Myanmar Spring Chronicle – December 23 Scenes
MoeMaKa, December 24 2022

A year after the massacre near Moso Village, Hpruso Township

 

On December 24 of last year, a total of 39 civilians, including young children, the elderly, and women, were shot and killed by military council troops and set on fire along with the cars they were riding in while they were fleeing the war between two villages. It was a tragic incident for the locals of Kayah state, who are mostly Christians, to lose so many lives on Christmas Eve, which is the most religious day of the year.

 

Since May last year, when the civil war was waging, that incident took place in December last year, when the battles in Kayah State, Sagaing Division, Chin State, northern Magway Division, Tanintharyi Division and Karen State were gradually escalating. After that incident, in comparison, the incident that killed about 30 villagers in Montaingpin Village of Sagaing Division also happened in May this year.

 

Looking at the incident in Hpruso Township, it is believed that the military council troops killed the victims, including children and women, on the pretext of accusing them of being supporters of the PDF armed forces, knowing that they were just civilians fleeing the war. This is not the first time that such war crimes have been committed during wars in Myanmar. There were numerous examples of what happened recently in Karen, Rakhine, and Shan states. Incidents of people being killed by an armed group when they turn against that group or being accused of being supporters of other armed groups are mostly committed by the military that has taken over the political power of the country. Sometimes, even the opposition’s armed groups have committed such acts in the history of Myanmar’s civil war.

 

The incidents committed against the Rohingya in Rakhine State are more than a civil war, but a genocide that has been carried out as a legal excuse to legitimize the killing by inciting hate speech that they are illegal immigrants from another country and of a different religion.
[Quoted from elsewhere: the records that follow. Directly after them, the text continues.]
-- ==== Sys2Proof/Word.lean ====
section
/-! DEFINITION. The word types of the Streebog hash engine (spec/00_scope.md R9, R10). -/

namespace Sys2Proof

/-- An unsigned 8-bit value (R9). -/
abbrev Byte := BitVec 8

/-- A 32-bit bus word: a command word or the word of a register read (R53, R80). -/
abbrev Word := BitVec 32

/-- A 64-bit datapath word: a row of the linear basis, an eighth of a block (R10, R132). -/
abbrev Dword := BitVec 64

/-- A sequence of exactly 64 bytes, held as its big-endian value `int512` (R10): byte 0 is the most
significant byte. `int512` and `bytes512` of the spec are then `toNat` and `BitVec.ofNat 512`. The
bytes themselves are read with `Bytes64.byte` (Machine/Bytes.lean). -/
abbrev Bytes64 := BitVec 512

end Sys2Proof
end

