-- ==== Sys2Proof/Machine/Compression.lean ====
section
/-! DEFINITION. Key schedule, internal encryption E and compression function G
(spec/42_key_schedule_and_compression.md R140 to R144). -/

namespace Sys2Proof.Machine

/-- One step of the key schedule (R140). -/
def nextKey (k : Bytes64) (i : Nat) : Bytes64 := lps (xorCombine k (roundConstant i))

/-- The round keys K(0) = K0 and K(i+1) = nextKey(K(i), i) (R141). -/
def roundKey (k0 : Bytes64) : Nat → Bytes64
  | 0 => k0
  | i + 1 => nextKey (roundKey k0 i) i

/-- Round i of the loop of R142 on the pair (state, key). -/
def encryptRound (p : Bytes64 × Bytes64) (i : Nat) : Bytes64 × Bytes64 :=
  (xorCombine (lps p.1) (nextKey p.2 i), nextKey p.2 i)

/-- `E(K0, m)`: twelve rounds (R142). -/
def encrypt (k0 m : Bytes64) : Bytes64 :=
  ((List.range Config.rounds).foldl encryptRound (xorCombine m k0, k0)).1

/-- `G(N, h, m)`, the compression function (R143). -/
def compress (n h m : Bytes64) : Bytes64 :=
  xorCombine (xorCombine (encrypt (lps (xorCombine n h)) m) h) m

end Sys2Proof.Machine
end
This terrible genocide was committed by the Myanmar military, which is known as “Tatmadaw.” Now, after the military coup, they have been committing war crimes and killings under the pretext of being armed rioters, terrorists and assassins.

 

Here, the question may arise if there is a way to prevent the commission of war crimes. War crimes are committed by government organizations that are in control of power, but organizations that are armed even though they are not in power are more or less likely to commit crimes.

 

The armed organization holding power is committing crimes more systematically than the armed organization without power. They frequently erase the traces of the crimes they committed by erasing evidence and relocating the perpetrators from the scene of the crime to other locations. In this way, they used to make these war crimes and killings to be obscured and the information to not be disclosed and leaked. In the digital era, individual recorded images and videos are evidence that, sometimes unintentionally leak and reveal the identity of the perpetrators of mass killings. The incident in Montaingpin Village is an example of such an incident. Although not a massacre, the video of some PDF members allegedly killing a woman in Tamu town for being an informant is similar to the above incident.

It will be necessary to disclose the evidence of such crimes and to inform and make their members obey the moral laws of war and the rules that will be applied to civilians as the armed organization. Rather than being unaware of such information, the military council is using it as a tactic to discourage the public from supporting one side in the ongoing armed conflict.